IASI Cloud Detection Optimisation
IASI Cloud Tests
The IASI Level 2 processing includes 10 logical tests to detect cloud contamination.
These tests exploit different physical processes modifying the infrared radiation, such as thresholds applied to the brightness temperature, spectral shape, spatial coherence, spectral match with clear sky radiances, and special tests over elevated polar regions or detection of desert dust storms. A dedicated test has been developed to detect thin cirrus clouds, which are present within an IASI IFOV.
All tests include parameters, and these parameters may depend on geographical location as well as on the time within a year. Not all tests are applied over all areas on earth.
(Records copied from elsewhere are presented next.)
-- ==== Sys2Proof/Decode.lean ====
section
/-! DEFINITION. The decoder and the encoder of the 178 program forms (R69 to R88). The class is not in the word: it stands in
the header of the clause that holds it (R69), so the decoder takes the class, the word and its extension word. -/
namespace Sys2Proof

/-- Bits `lo + n − 1 : lo` of a word. -/
def field (w : Word) (lo n : Nat) : BitVec n := w.extractLsb' lo n

/-- The fields of a format A word (R74). -/
def WA.of (w : Word) : WA :=
  ⟨field w 30 2, field w 21 3, field w 14 7, field w 7 7, field w 0 7⟩

/-- The format A word of an opcode and its fields (R74). -/
def WA.word (op : BitVec 6) (f : WA) : Word :=
  f.stall ++ op ++ f.pred ++ f.d ++ f.a ++ f.b

/-- The fields of a format B word (R74). -/
def WB.of (w : Word) : WB :=
  ⟨field w 30 2, field w 21 3, field w 14 7, field w 7 7, field w 0 7⟩

/-- The format B word of an opcode and its fields (R74). -/
def WB.word (op : BitVec 6) (f : WB) : Word :=
  f.stall ++ op ++ f.pred ++ f.d ++ f.a ++ f.func

/-- The fields of a format C word (R74). -/
def WC.of (w : Word) : WC :=
  ⟨field w 30 2, field w 21 3, field w 14 7, field w 0 14⟩

/-- The format C word of an opcode and its fields (R74). -/
def WC.word (op : BitVec 6) (f : WC) : Word :=
  f.stall ++ op ++ f.pred ++ f.d ++ f.imm

/-- The fields of a format D word (R74). -/
def WD.of (w : Word) : WD :=
  ⟨field w 30 2, field w 21 3, field w 0 21⟩

/-- The format D word of an opcode and its fields (R74). -/
def WD.word (op : BitVec 6) (f : WD) : Word :=
  f.stall ++ op ++ f.pred ++ f.off

/-- The fields of a format S word (R74). -/
def WS.of (w : Word) : WS :=
  ⟨field w 30 2, field w 21 3, field w 15 6, field w 9 6, field w 3 6, field w 0 3⟩

/-- The format S word of an opcode and its fields (R74). -/
def WS.word (op : BitVec 6) (f : WS) : Word :=
  f.stall ++ op ++ f.qual ++ f.sd ++ f.sa ++ f.sb ++ f.sub

/-- The fields of the word: The modifier layout of an extension word (R76), highest field first. -/
def XMod.of (w : Word) : XMod :=
  ⟨field w 25 7, field w 24 1, field w 23 1, field w 22 1, field w 21 1, field w 18 3, field w 17 1, field w 14 3, field w 13 1, field w 6 7, field w 0 6⟩

/-- The word of the fields: The modifier layout of an extension word (R76), highest field first. -/
def XMod.word (f : XMod) : Word :=
  f.c ++ f.absA ++ f.negC ++ f.negB ++ f.negA ++ f.rnd ++ f.sat ++ f.xlm ++ f.xls ++ f.limm ++ f.sreg

/-- The fields of the word: Reconvergence literal of BRA and BRX (R110). -/
def ReconvLit.of (w : Word) : ReconvLit :=
  ⟨field w 30 2, field w 0 30⟩

/-- The word of the fields: Reconvergence literal of BRA and BRX (R110). -/
def ReconvLit.word (f : ReconvLit) : Word :=
  f.rk ++ f.roff

/-- The fields of the word: Literal of REGION (R239). -/
def RegionLit.of (w : Word) : RegionLit :=
  ⟨field w 30 2, field w 8 22, field w 0 8⟩

/-- The word of the fields: Literal of REGION (R239). -/
def RegionLit.word (f : RegionLit) : Word :=
  f.mode ++ f.rsv ++ f.limit

/-- The fields of the word: Literal of the matrix multiplies (R160). -/
def MmaLit.of (w : Word) : MmaLit :=
  ⟨field w 26 6, field w 24 2, field w 18 6, field w 17 1, field w 16 1, field w 15 1, field w 14 1, field w 0 14⟩

/-- The word of the fields: Literal of the matrix multiplies (R160). -/
def MmaLit.word (f : MmaLit) : Word :=
  f.ncode ++ f.mcode ++ f.mrec ++ f.sat ++ f.bmode ++ f.iacc ++ f.zero ++ f.rsv

/-- The fields of the word: Literal of ALDS and ASTS (R180). -/
def SpLit.of (w : Word) : SpLit :=
  ⟨field w 20 12, field w 8 12, field w 0 8⟩

/-- The word of the fields: Literal of ALDS and ASTS (R180). -/
def SpLit.word (f : SpLit) : Word :=
  f.rstr ++ f.bstr ++ f.nblk

/-- The fields of the word: Literal of the memory words (R206). -/
def MemLit.of (w : Word) : MemLit :=
  ⟨field w 29 3, field w 28 1, field w 25 3, field w 23 2, field w 17 6, field w 15 2, field w 13 2, field w 10 3, field w 0 10⟩
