-- ==== Sys2Proof/Machine/Types.lean ====
section
/-! DEFINITION. The records the state is made of: values and tokens, splits and their stack, regions, translation registers,
pending accesses, descriptors and packets. -/
namespace Sys2Proof.Machine

/-- A 32-bit value with its poison bit; a poisoned value's bits are its token (R94, R231). -/
structure Val where
  bits : Word
  poison : Bool
deriving DecidableEq, Repr

/-- The value every register holds at a group's start (R95). -/
def Val.zero : Val := ⟨0, false⟩

/-- The register files a distance is counted for (R79, R378), and MARK, which a scalar word of R79 writes (R140). -/
inductive RFile where
  | v | s | p | q | fmt | mark
deriving DecidableEq, Repr

/-- Cause codes of poison (R234). -/
inductive Cause where
  | pageMiss | pageProt | bounds | eccCache | eccMem | fpInvalid | intDiv0 | malformed | laneRange | peerInvalid | peerDead
  | remoteUnmapped | quarantineFull | hostAtomicUnsupported | nodePool | viewSpace | viewLogFull | viewScope | dieFenced | linkTimeout
deriving DecidableEq, Repr

/-- Detail codes (R235). -/
inductive Detail where
  | none | write | pteFormat | locRsv | unpopulated | disabled | outsidePartition | misaligned | splitStack
  | regfile | tas | scratch | qb | l2Clean | l2Dirty | residue | xbar | hostPoison | dieLink | fabricLink
deriving DecidableEq, Repr

/-- What the ADDR field of a side-table entry holds (R233). -/
inductive AddrKind where
  | nothing | virt | phys | peer
deriving DecidableEq, Repr

/-- A failure that an instruction detects itself: what its side-table entry records (R233). -/
structure Fail where
  cause : Cause
  detail : Detail := .none
  akind : AddrKind := .nothing
  addr : Nat := 0
  item : Nat := 0
deriving DecidableEq, Repr

/-- A lane's result before tokens are made: a value, a token it inherits, or a failure of its own (R231, R236). -/
inductive LVal where
  | val (n : Nat)
  | tok (t : Word)
  | new (f : Fail)
  | beside (t : Option Word)   -- an inherited token, or a register outside the budget, beside a source out of the group's lanes (R75, R132)
deriving DecidableEq, Repr

/-- An entry of a core's side table (R233). -/
structure SideEntry where
  kdesc : BitVec 64
  gtime : BitVec 64
  region : BitVec 16
  rplok : Bool
  ctx : Nat
  lane : Nat
  akind : AddrKind
  slot : Nat
  addr : BitVec 64
  pc : BitVec 64
  item : BitVec 16
  detail : Detail
  token : Word
  gid : Nat
deriving DecidableEq, Repr

/-- A clause as fetched: its header word and its words (R69). -/
structure Clause where
  hdr : Word
  words : List Word
deriving DecidableEq, Repr

/-- What a fixed-latency word wrote, for the distances of R79: the split's count when it issued, the distances an ordinary
and a cross-lane reader need, the values the register held before, and the lanes it wrote (lane 0 of a register of the group). -/
structure Hazard where
  file : RFile
  reg : Nat
  at_ : Nat
  need : Nat
  needX : Nat
  old : List (Nat × Val)
  lanes : Mask
  foreign : Bool := false     -- another split of the group wrote it: its own path counts no distance to it (R82, R132)
  bars : List Nat := []       -- the counted barrier arrivals of the split that wrote it, since: by barrier and phase (R132)
deriving DecidableEq, Repr

/-- What a split that has issued a word still waits for. -/
inductive Wait where
  | path (k h : Nat)                                  -- WAIT: the counter of path k at or below h (R227)
  | signal (n cond : Nat) (cmp : BitVec 64)           -- SIGW (R294)
  | signalMet                                         -- SIGW: the signal has met the condition since (R294)
  | barrier (level num : Nat) (phase : Nat)           -- BAR: the phase counted at arrival (R278)
  | drain                                             -- ROLE, FORK: M, PMASK.sync and the counters (R115)
  | rendezvous (isOver : Bool)                          -- FORK: the team's other groups; `over` once it has been decided (R337)
  | parked                                            -- replay: the service answer (R245)
  | chooseStep (chain : List Nat) (sd : Nat)          -- CHOOSE: its step at the base, with the views of the chain, innermost first (R343)
  | choose (gid sd : Nat)                             -- CHOOSE: the play of its log (R343, R344)
deriving DecidableEq, Repr

/-- A wait of `SIGW` (R294). -/
def Wait.isSignal : Wait → Bool
  | .signal _ _ _ => true
  | .signalMet => true
  | _ => false

/-- A live control path of a group (R94). -/
structure Split where
  pc : BitVec 64
  hdr : BitVec 64
  mask : Mask
  depth : Nat
  fmt : Word
  rel : Option Nat
  frl : Option Nat
  clause : Option Clause      -- the clause fetched at `hdr`, with its waits passed
  dist : Nat                  -- D along the path (R78)
  haz : List Hazard
  wait : Option Wait
  wph : Bool                  -- the word at `pc` has performed its effect and only its wait remains (R104)
  deadline : Option Nat
  expired : Bool              -- the deadline of the waiting word has passed
  since : Nat                 -- time of its first issue of the word it waits in (R283, R386)
  again : Bool                -- rotated out of that word, which issues afresh and continues the count (R104)
  took : Nat                  -- time it took its slot
  idle : Nat                  -- time of its last issue, or of its taking the slot (R104)
  step : Bool                 -- SINGLE_STEP armed (R385)
  waited : Option (Wait × Bool)   -- what a rotated split waited for, and whether without bound (R283, R386)
  due : Nat                   -- the stall count of its previous word has elapsed at this time (R78, R96)
  ran : Nat                   -- time of its last issue (R97)
deriving DecidableEq, Repr

/-- What has arrived at a reconvergence entry (R102): where the first arrival by `JOIN` goes on, the number of arrivals, and the
distances their words still owe, counted from `dist` (R78). -/
structure Parked where
  pc : BitVec 64
  hdr : BitVec 64
  n : Nat
  dist : Nat
  haz : List Hazard
deriving DecidableEq, Repr

/-- An entry of the split-stack area (R99, R100). -/
inductive PoolEntry where
  | spilled (s : Split) (older newer : Option Nat) (at_ : Nat)
  | reconv (expected arrived : Mask) (rpc rhdr : BitVec 64) (fmt : Word) (parent frl : Option Nat) (depth : Nat)
      (callre : Bool) (born : Nat) (cont : Option Parked)
  | frame (retpc rethdr : BitVec 64) (prev : Option Nat) (refs : Nat)
  | free (next : Option Nat)
deriving DecidableEq, Repr

/-- Where an access goes after translation: a byte of device memory (stack and stack address, R184), of a port's host
memory, of a fabric peer, or of a team's scratchpad. -/
inductive Place where
  | dev (key : Nat)
  | host (port pa : Nat)
  | peer (p off : Nat)
  | scr (team off : Nat)
deriving DecidableEq, Repr

/-- A store or reduction on its way (R205, R240): the bytes it writes with the lane that wrote each, or the reduction. -/
structure Store where
  place : Place                           -- the 32-byte sector it writes, by its first byte
  va : Nat
  line : Option Nat                       -- the page-table line its translation came from (R193)
  bytes : List (Nat × Byte × Nat)         -- offset from `place`, byte, its writer: lane, plus 128 × word for ASTS
  ptok : List (Nat × Word)                -- the writers whose data is poisoned, with their tokens
  red : Option (Nat × Nat × Nat)          -- reduction: AOP, size in bytes, operand
  lane : Nat
  ord : Nat
  scope : Nat
  stale : Bool
  view : Nat                              -- the view it performs in (R339)
  seq : Nat := 0                          -- its number among the group's accesses (R229)
  pc : BitVec 64 := 0                     -- the word that issued it
  rel : Bool := false                     -- released from a quarantine buffer (R244)
  tries : Nat := 0                        -- times its packet to a fabric peer has been resent (R359)
  mask : Mask := BitVec.allOnes 128       -- the lanes of the splits whose program order it stands in (R262)
  word : Nat := 0                         -- the issue of the word that made it, 0 for a store of no word: its lanes are unordered (R262)
  shared : Bool := false                  -- loads of a diverged split see it while it waits (R262)
  owed : Nat := 0                         -- the widest narrow scope within which it precedes an access that has performed (R263)
  toks : List (Cause × Word) := []        -- tokens its word has made so far (R210)
  hid : List (Nat × Option Word) := []    -- lanes all of whose bytes a higher lane replaced, with their data's tokens (R214)
  passed : Nat := 0                       -- a reduction: operations on its line that have been served since it was issued (R290)
  backed : Bool := false                  -- a release at `.sys`: the write-back of R273 before it has been made
  plane : Option Nat := none              -- the plane on which its packet to a fabric peer was last resent (R359)
deriving DecidableEq, Repr

/-- A matrix-class word accepted into the queue (R173), with what it read at issue: its registers by active row, its records,
its offset register. -/
inductive MxOp where
  | mul (op d : Nat) (l : MmaLit) (rows : List (Nat × List LVal)) (b m : Nat)
  | fill (d n : Nat) (rows : List Nat) (v : LVal)
  | load (d : Nat) (rows : List (Nat × List LVal))
  | store (d a n : Nat) (rows : List Nat)
  | convert (d a n : Nat) (int : Bool) (mode : Nat) (rows : List Nat)
  | alds (d o : Nat) (l : SpLit) (rows : List Nat)
  | asts (d o : Nat) (l : SpLit) (rows : List Nat)
deriving DecidableEq, Repr

structure MxEntry where
  gid : Nat
  pc : BitVec 64
  fmt : Word
  op : MxOp
  join : Option Nat := none               -- the open join window whose delivery it waits for (R165)
  got : Option (List LVal) := none        -- the columns of B that a join window delivered
deriving DecidableEq, Repr

/-- What a scratchpad word held when an asynchronous operation wrote it (R226): the operation's group, path and number. -/
structure OldWord where
  word : Nat
  gid : Nat
  path : Nat
  seq : Nat
  val : Val
deriving DecidableEq, Repr

/-- Region state (R238). The entries of the quarantine buffer stand in program order. -/
structure Region where
  opened : Bool
  mode : Nat
  limit : Nat
  replays : Nat
  start : BitVec 64 × BitVec 64
  recov : BitVec 64
  flag : Bool
  first : Word
  pm : Mask
  allrpl : Bool
  nqtok : Option Word                     -- NQ and NQTOK
  clean : List (BitVec 64 × BitVec 64 × Mask)
  used : Nat
  qb : List Store
  toks : List Word                        -- every token flagged, for the replay service (R245)
deriving DecidableEq, Repr

def Region.closed : Region := ⟨false, 0, 0, 0, (0, 0), 0, false, 0, 0, true, none, [], 0, [], []⟩

/-- A translation register (R190). -/
structure XReg where
  ptea : BitVec 64
  v : Bool
  ps : BitVec 2
  ca : BitVec 2
  nx : Bool
  w : Bool
  limit : BitVec 33
  vbase : BitVec 64
  frame : BitVec 64
deriving DecidableEq, Repr

def XReg.zero : XReg := ⟨0, false, 0, 0, false, false, 0, 0, 0⟩

/-- One register write. -/
structure RegWrite where
  file : RFile
  reg : Nat
  lane : Nat
  val : Val
deriving DecidableEq, Repr

/-- The trap frame (R378), but for what it saves of the split tables. -/
structure TrapFrame where
  treason : Word
  tdata : Word
  tpc : BitVec 64
  thdr : BitVec 64
  tfmt : Word
  tdepth : Word
  tmask : Mask
  opc : BitVec 64
  ohdr : BitVec 64
  omask : Mask
  ostate : Word
  sstate : Word
  step : Word
deriving DecidableEq, Repr

def TrapFrame.zero : TrapFrame := ⟨0, 0, 0, 0, 0, 0, 0, 0, 0, 0, 0, 0, 0⟩

/-- What trap entry saves of the group while a handler runs (R377): the split table, the slot that trapped, the region. -/
structure SavedTable where
  tslot : Nat
  s0 : Option Split
  s1 : Option Split
  sshw : Nat
  ssfree : Option Nat
  oldest : Option Nat
  newest : Option Nat
  region : Region
  rid : Nat
deriving DecidableEq, Repr

/-- A kernel descriptor (R23). -/
structure Desc where
  addr : BitVec 64
  nnode : Nat
  csize : Nat
  sspg : Nat
  qq : Nat
  tasb : Nat
  scr : Nat
  l1u : Nat
  rshare : Nat
  regs1 : Nat
  regs0 : Nat
  clu : Nat
  prodg : Nat
  teamg : Nat
  gbar : Bool
  roleen : Bool
  width : Nat        -- the WIDTH code
  version : Nat
  cbase : BitVec 64
  vgmap : BitVec 64
  ntab : BitVec 64
  ssbase : BitVec 64
  traph : BitVec 64
  entry1 : BitVec 64
  entry0 : BitVec 64
  rsv : Bool         -- some reserved bit is nonzero
deriving DecidableEq, Repr

/-- A resource limit or use of one core (R55, R56). -/
structure Need where
  slots : Nat
  regc : Nat
  scrk : Nat
  tasu : Nat
  qbe : Nat
deriving DecidableEq, Repr

/-- A 32-byte protection unit: its bytes as a little-endian number, and its token where it is poisoned (R200, R237). -/
structure Sector where
  data : Nat
  token : Option Word
deriving DecidableEq, Repr

/-- A superblock that an L1 holds (R197): 256 bytes with a valid bit for each sector, and the view that wrote them, 0 for the root (R334). Lines
are held in S only. -/
structure L1Block where
  sb : Nat
  view : Nat
  valid : BitVec 8
deriving DecidableEq, Repr

/-- The states of a line in L2 (R198); a line that is not held is in I. -/
inductive Moesi where
  | m | o | e | s
deriving DecidableEq, Repr

/-- The state of a line whose dirty bytes have been written back. -/
def Moesi.cleaned : Moesi → Moesi
  | .m => .e
  | .o => .s
  | x => x

/-- A line that a region's L2 holds (R198): its state, and by sector whether it is valid and dirty. -/
structure L2Line where
  state : Moesi
  valid : BitVec 2
  dirty : BitVec 2
deriving DecidableEq, Repr

/-- A directory's entry for a line (R199): its state, and the regions that hold it. -/
structure DirLine where
  state : Moesi
  mask : BitVec 8
deriving DecidableEq, Repr

/-- A cache's replacement (R197 to R199). -/
inductive Evict where
  | l1 (core sb : Nat)
  | l2 (region line : Nat)
  | dir (line : Nat)
  | filter (region sb : Nat)
deriving DecidableEq, Repr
The result of all tests is at least a binary decision whether the IFOV is cloudy or clear.
In this study 7 of the 10 tests shall be optimised using the collected sample data:
Test |
Name |
Description |
Parameters |
Cloud/ clear |
Partly cloudy |
B |
Inter channel regression tests |
The emissivity of clouds is known, and the BT in a window channel can be estimated from the BT in other window channels by a linear equation. Comparison of the difference between the measured BT in 3 channels and the linear combination estimate with thresholds. |
16 parameters x 2 surface types (land/water) of the regression;
3 thresholds for temperature differences |
yes |
no |
D |
Horizontal coherence tests |
The BT in one window channel (3.7µm) of the IFOV is compared with the mean BT of the 4 IFOVs in the EFOV. If the difference exceeds a threshold, the IFOV is declared cloudy. |
1 temperature threshold, which depends on location and time;
Test is applied only over water surfaces and not in polar regions. |
yes |
unclear |
E |
Threshold on IASI EOF residuals |
The IASI spectrum is compared with clear sky spectra. This is done by mapping the measurement vector on EOFs derived from precalculated clear sky radiances. If the difference exceeds a threshold, the IFOV is declared cloudy. |
A threshold vector with 8461 values.
The collected sample also will be used to construct a new set of clear sky EOFs |
yes |
unclear |
F |
Window cross correlation test |
Comparison of the measured window channels spectra with synthetic spectra. If the correlation (homomorphic degree) exceeds a threshold, the IFOV is declared cloudy.
The window region in which the test is applied is defined by the user. |
1 threshold, depends on surface conditions; synthetic spectrum and window region (size) could be considered as parameters subject to tuning as well. |
yes |
unclear |
G |
Test for clouds over polar regions |
Test on the BT difference between 11µm and 6.7µm channels. |
1 temperature threshold; depends on location |
yes |
no |
H |
Detection of dust storms |
Test on the BT difference between 11µm and 12µm channels |
1 temperature threshold; depends on location. The test is applied over deserts and adjacent areas |
yes |
no |
Optimization Methodology
The optimization of the parameters of these tests is a classical problem where standard methods exist. In this case the result of the function to be optimized is a discrete function and its derivate is non-continuous. This constraint the mathematical procedure used for the optimization. Methods such as Conjugate Gradient or Levenberg-Marquard algorithm cannot be applied, because they require continuous derivatives.
For this study we propose to consider the Simplex method and a Genetic Algorithm (GA).
The Simplex algorithm is a method for function minimization which is able to crawl out of some local minima to find better minima. It is not the fastest method, but rather robust (performs also well with noisy functions).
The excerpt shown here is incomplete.